Activity:
Only the number is wanted: how many lines of the data contain "pickAt"?
★ ★ ★ ★ ★ ★ ★
-- ==== Sys2Proof/Machine/State.lean ====
section
/-! DEFINITION. The state of the module as plain data: the configuration objects as one register store, the
hidden state of every engine the spec gives the block, the queue of commands that wait, and the reasons a step can
stop. -/

namespace Sys2Proof.Machine

/-- The place of one register field: object, instance, and the bit its lowest bit stands at. -/
structure Key where
  obj : Nat
  inst : Nat
  pos : Nat
  deriving DecidableEq, Repr

/-- The registers that do not hold their reset value, in rising order of place. A place that is not listed
holds the reset value its field map gives. -/
abbrev Store := List (Key × Nat)

/-- A register write that waits: the place, its reset value, and the value it is to hold. -/
structure CellW where
  key : Key
  reset : Nat
  val : Nat
  deriving DecidableEq, Repr

/-- An event record of Table 9.4. `time` is the time base in ns, none when no time is known. -/
structure Event where
  time : Nat
  code : Nat
  sev : Nat
  str : Nat
  node : Nat
  epoch : Nat
  seq : Nat
  data : Bytes
  deriving DecidableEq, Repr

/-- What the module sends to its surroundings, newest first in `State.out`. -/
inductive Out where
  /-- A mailbox frame: connection, FLAGS, COMMAND, STATUS, SEQUENCE, SESSION, payload (Table 5.2). -/
  | frame (conn flags cmd status seq sess : Nat) (payload : Bytes)
  /-- A connection is closed or a TCP connection is reset. -/
  | close (conn : Nat)
  /-- A TCP connection is accepted: every frame of it leaves its port under this 802.1Q tag, VLAN_ID and VLAN_PCP (R135). -/
  | accept (conn port : Nat) (tag : Option (Nat × Nat))
  /-- The module's part of a handshake at a connection is finished, with the cipher suite it has chosen and the plaintext bytes of
  its records at most, and without a PSK and without early data (Table 5.1). -/
  | tls (conn suite recMax : Nat)
  /-- A handshake has failed or is abandoned. -/
  | tlsFail (conn : Nat)
  /-- A KeyUpdate of the module's own sending keys. -/
  | keyUpdate (conn : Nat)
  /-- The network layer of a port answers a packet, under its 802.1Q tag (R135). -/
  | netReply (port : Nat) (tag : Option (Nat × Nat)) (q : NetQuery)
  /-- A baton leaves a ring port: string, port (0 A, 1 B), bytes before the CRC fields are line-coded. -/
  | baton (str port : Nat) (bytes : Bytes)
  /-- BREAK is sent at a ring port in place of IDLE (R174). -/
  | brk (str port : Nat)
  /-- IDLE is sent at a ring port again (R174). -/
  | idle (str port : Nat)
  /-- A safe status telegram on one network (R385): network, destination, port, bytes. -/
  | telegram (net dest port : Nat) (bytes : Bytes)
  /-- Any other UDP datagram: network, destination, port, bytes. -/
  | udp (net dest port : Nat) (bytes : Bytes)
  /-- A CAN frame offered to a bus: channel, object, identifier, data. -/
  | can (ch obj ident : Nat) (xtd fdf brs : Bool) (bytes : Bytes)
  /-- A PTP message on a network: network, domain, kind, fields. -/
  | ptp (net : Nat) (tag : Option (Nat × Nat)) (dom kind : Nat) (body : List Int)
  /-- An edge of a TPO line: line, level, instant on the time base. -/
  | pulse (line level at_ : Nat)
  /-- A PWM train on a TPO line: high time and period in ns, from this instant of the time base. -/
  | pwm (line high period from_ : Nat)
  /-- What the module does on the I²C bus: 0 sends bytes as target, 1 as controller, 2 drives recovery pulses and, where SDA
rises, STOP, 3 does not acknowledge a byte, 4 acknowledges a byte, 5 releases SDA. -/
  | i2c (kind addr : Nat) (bytes : Bytes)
  /-- A coil switch command or test towards the front-end: string, coil (0 pos, 1 neg, 2 pre), on. -/
  | coil (str coil : Nat) (on : Bool)
  /-- An off-pulse of one switch of an energised coil, 0 high-side, 1 low-side, for so many µs (R379). -/
  | offPulse (str coil side us : Nat)
  /-- A coil is opened through one switch alone, its other having failed its test (R379). -/
  | switchOff (str coil side : Nat)
  /-- A heartbeat of a string die towards its front-end, with its counter (R362). -/
  | beat (str count : Nat)
  /-- A command on the front-end link of a string (R29). -/
  | feLink (str code : Nat) (args : List Int)
  /-- A line on the recovery loader's debug protocol at the SERVICE port (R521). -/
  | service (code : Nat)
  deriving DecidableEq, Repr

/-- A request as it arrived: the connection, and SESSION, COMMAND and SEQUENCE of its frame. -/
structure Rid where
  conn : Nat
  sess : Nat
  cmd : Nat
  seq : Nat
  /-- Which request of its session it is (R143: SEQUENCE names none). -/
  no : Nat
  deriving DecidableEq, Repr

/-! ### Mailbox (chapter 5) -/

/-- One write request: the prefix, data and mask of a PUT_OBJ (R156, R159). -/
structure Write where
  obj : Nat
  inst : Nat
  off : Nat
  epoch : Nat
  data : Bytes
  mask : Bytes
  deriving DecidableEq, Repr

/-- An open transaction (R159, R160): its writes oldest first, and the objects another session has changed
since the transaction's first write to them. -/
structure Txn where
  writes : List Write
  stale : List (Nat × Nat)
  lastFrame : Nat
  deriving DecidableEq, Repr

/-- An outstanding request of a session; `reply` is set once it has been answered but an older one has not (R144). -/
structure Outst where
  cmd : Nat
  seq : Nat
  reply : Option (Nat × Bytes)
  /-- Which request of its session it is. -/
  no : Nat
  deriving DecidableEq, Repr

/-- Consecutive blocks or samples that are lost, and the instants of the first and the last item in them. -/
structure LostRun where
  first : Nat
  last : Nat
  fromT : Nat
  toT : Nat
  deriving DecidableEq, Repr

/-- An open stream (R163 to R166). `credit` is the host's grant of an outbound stream, or the frames an inbound
stream may still send. `cursor`, `part`, `upto`, `aux` belong to the kind: block, event, sample or chunk cursor. -/
structure Stream where
  num : Nat
  kind : Nat
  credit : Nat
  frames : Nat
  params : Bytes
  cursor : Nat
  part : Nat
  upto : Nat
  aux : Nat
  /-- Runs of lap blocks or of trace samples lost and not yet reported (R264, R269). -/
  lost : List LostRun
  queue : List Bytes
  body : Bytes
  deriving DecidableEq, Repr

/-- A mailbox session (R137 to R139). -/
structure Sess where
  num : Nat
  conn : Nat
  cls : Nat
  lastFrame : Nat
  useq : Nat
  outst : List Outst
  txn : Option Txn
  streams : List Stream
  /-- The number of the next request. -/
  next : Nat
  deriving DecidableEq, Repr

/-- A TCP connection with its TLS handshake (R133 to R137). `chain` holds the client's certificates in
DER, leaf first; `cls` is 0 until the handshake is complete. -/
structure Conn where
  id : Nat
  port : Nat
  addr : Nat
  tcp : Nat
  since : Nat
  up : Bool
  cls : Nat
  entry : Nat
  chain : List Bytes
  unchecked : Bool
  /-- The client was admitted in the commissioning window, and its session is to bind the token (R545). -/
  bind : Bool
  /-- An OPEN_SESSION has arrived on it (R137). -/
  opened : Bool
  /-- The requests that sessions on it have sent so far. -/
  reqs : Nat
  /-- The cipher suite in use, and the plaintext bytes a record to the client may carry (Table 5.1). -/
  suite : Nat
  recMax : Nat
  /-- How often the keys of each direction have been updated (KeyUpdate, Table 5.1). -/
  rxKeys : Nat
  txKeys : Nat
  deriving DecidableEq, Repr

/-- A stored write whose final journal record is not yet programmed (R157): who waits for the answer, the writes of a PUT_OBJ,
a COMMIT_TXN or a CONFIG_UPLOAD, or the register values another command stores, whether a flash erase is part of it, and the
payload of the answer. -/
structure Journal where
  id : Nat
  rid : Rid
  cells : List CellW
  writes : List Write
  erase : Bool
  payload : Bytes
  deriving DecidableEq, Repr

/-- A write whose answer waits for node exchanges (R231): the string and the field of each, 0 CLOSE_REQUEST, 1 START_REQUEST. -/
structure NodeReq where
  rid : Rid
  left : List (Nat × Nat)
  deriving DecidableEq, Repr

/-- The mailbox service of the manager die (chapter 5). -/
structure Mbx where
  conns : List Conn
  sess : List Sess
  journal : List Journal
  nextJournal : Nat
  /-- Uploads whose END frame has arrived and which are not yet dealt with, with the session they came on. -/
  inbox : List (Nat × Stream)
  /-- When the stream data sent on NET B has had its time at 400 Mbit/s (R551). -/
  netBFree : Nat
  nodeReqs : List NodeReq
  deriving DecidableEq, Repr

/-! ### History and traces (chapter 9) -/

/-- A history block (Table 9.1): the items as their entry header and stored bytes, oldest first. -/
structure Blk where
  seq : Nat
  first : Nat
  last : Nat
  used : Nat
  opened : Nat
  timeout : Bool
  holdup : Bool
  damaged : Bool
  pinned : Bool
  sending : Bool
  items : List Bytes
  times : List Nat
  deriving DecidableEq, Repr

/-- A pin: the window [from, to) of lap instants it protects (R261). -/
structure Pin where
  from_ : Nat
  to_ : Nat
  deriving DecidableEq, Repr

/-- A trace sample of Table 9.6. -/
structure Sample where
  time : Nat
  region : Nat
  trigger : Bool
  ramping : Bool
  safe : Bool
  miss : Bool
  input : Int
  err : Int
  band : Nat
  output : Int
  index : Nat
  deriving DecidableEq, Repr

/-- A capture of a channel: pending while `post` samples are still to come, frozen in a slot 1 to 3 (R267). -/
structure Capture where
  slot : Nat
  trigAt : Nat
  cause : Nat
  post : Nat
  samples : List Sample
  order : Nat
  deriving DecidableEq, Repr

/-- The trace buffer of one control channel: newest sample first (R266). -/
structure Trace where
  rolling : List Sample
  pending : Option Capture
  frozen : List Capture
  asked : Bool
  /-- Sample instants of the channel since start (R266). -/
  count : Nat
  /-- Instants of samples that an uncorrectable error has made invalid (R34). -/
  invalid : List Nat
  nextOrder : Nat
  deriving DecidableEq, Repr

/-- A closed block of the event ring (Table 9.1): its records, newest first. -/
structure EvBlk where
  seq : Nat
  events : List Event
  timeout : Bool
  holdup : Bool
  /-- How many of its records, the oldest, an error has spoilt; 0 while it is not DAMAGED. -/
  damaged : Nat
  deriving DecidableEq, Repr

/-- The history writer (R252 to R262). Closed blocks are newest first. `words` is the previous LAP entry of each
string in the open block, the reference of the delta code (R258); none asks for a KEY entry. -/
structure Hist where
  lapOpen : Option Blk
  lapRing : List Blk
  lapSeq : Nat
  evOpen : List Event
  evOpenAt : Nat
  evRing : List EvBlk
  evBlk : Nat
  pins : List Pin
  words : List (Option (List Nat))
  evSeq : Nat
  /-- Events that wait while the manager die is stalled (R44). -/
  owed : List Event
  /-- The block of each ring that is being written was damaged, and has not been rewritten yet (R256). -/
  lapBad : Bool
  evBad : Bool
  /-- An error has spoilt so many of the open event block's records, the oldest (R34). -/
  evDamaged : Nat
  paused : Nat
  /-- The second under way, and its stored and raw bytes (Table 9.8). -/
  intakeSec : Nat
  bytesSec : Nat
  rawSec : Nat
  run : Bool
  deriving DecidableEq, Repr

/-! ### Two-wire service port (chapter 19) -/

/-- The I²C service port: its attention record, tries and line supervision (R497 to R508). -/
structure I2cPort where
  /-- The end of the 200 µs after a refused address byte, or when the port last woke itself. -/
  awakeAt : Nat
  lastTrans : Nat
  asleep : Bool
  refuseNext : Bool
  recSeq : Nat
  recCause : Nat
  recPending : Bool
  tries : Nat
  retryAt : Option Nat
  /-- The attempt before the next one lost the arbitration. -/
  lost : Bool
  failed : Bool
  /-- Repetitions of the recovery still to come while the bus is stuck. -/
  recovering : Nat
  nextRecovery : Nat
  /-- The lines have been released for 1 ms since PORT_EN was written 1. -/
  enableAt : Nat
  deriving DecidableEq, Repr

/-! ### Protection (chapter 13) -/

/-- One coil of a string and what the front-end knows of it. `pickAt` is when its pick-up began, `offAt` when it
last switched off; `hold` and `pick` are the currents measured at its previous closing in the run (R85). Of the closing under
way, `peak` is the largest current read in the pick-up interval, and `held` says that the hold current has been read. `lastPulse`
is when its last off-pulse began, `test` when the high-side pulse of a test did whose low-side pulse is to come (R379), and `told`
says that the disagreement of its mirror has made its trip (R378). -/
structure Coil where
  on : Bool
  pickAt : Nat
  offAt : Option Nat
  hold : Option Nat
  pick : Option Nat
  peak : Option Nat
  held : Bool
  badSince : Option Nat
  lastPulse : Nat
  test : Option Nat
  told : Bool
  deriving DecidableEq, Repr

/-- A value beyond a limit, since the lap instant `since`: of a position, kind 1 high, 2 low, 3 and 4 a wire bound, 5 no
reading (R365, R367). `fired` once it has made its trip. -/
structure Timer where
  pos : Nat
  kind : Nat
  since : Nat
  fired : Bool
  deriving DecidableEq, Repr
★ ★ ★ ★ ★ ★ ★
Result:
2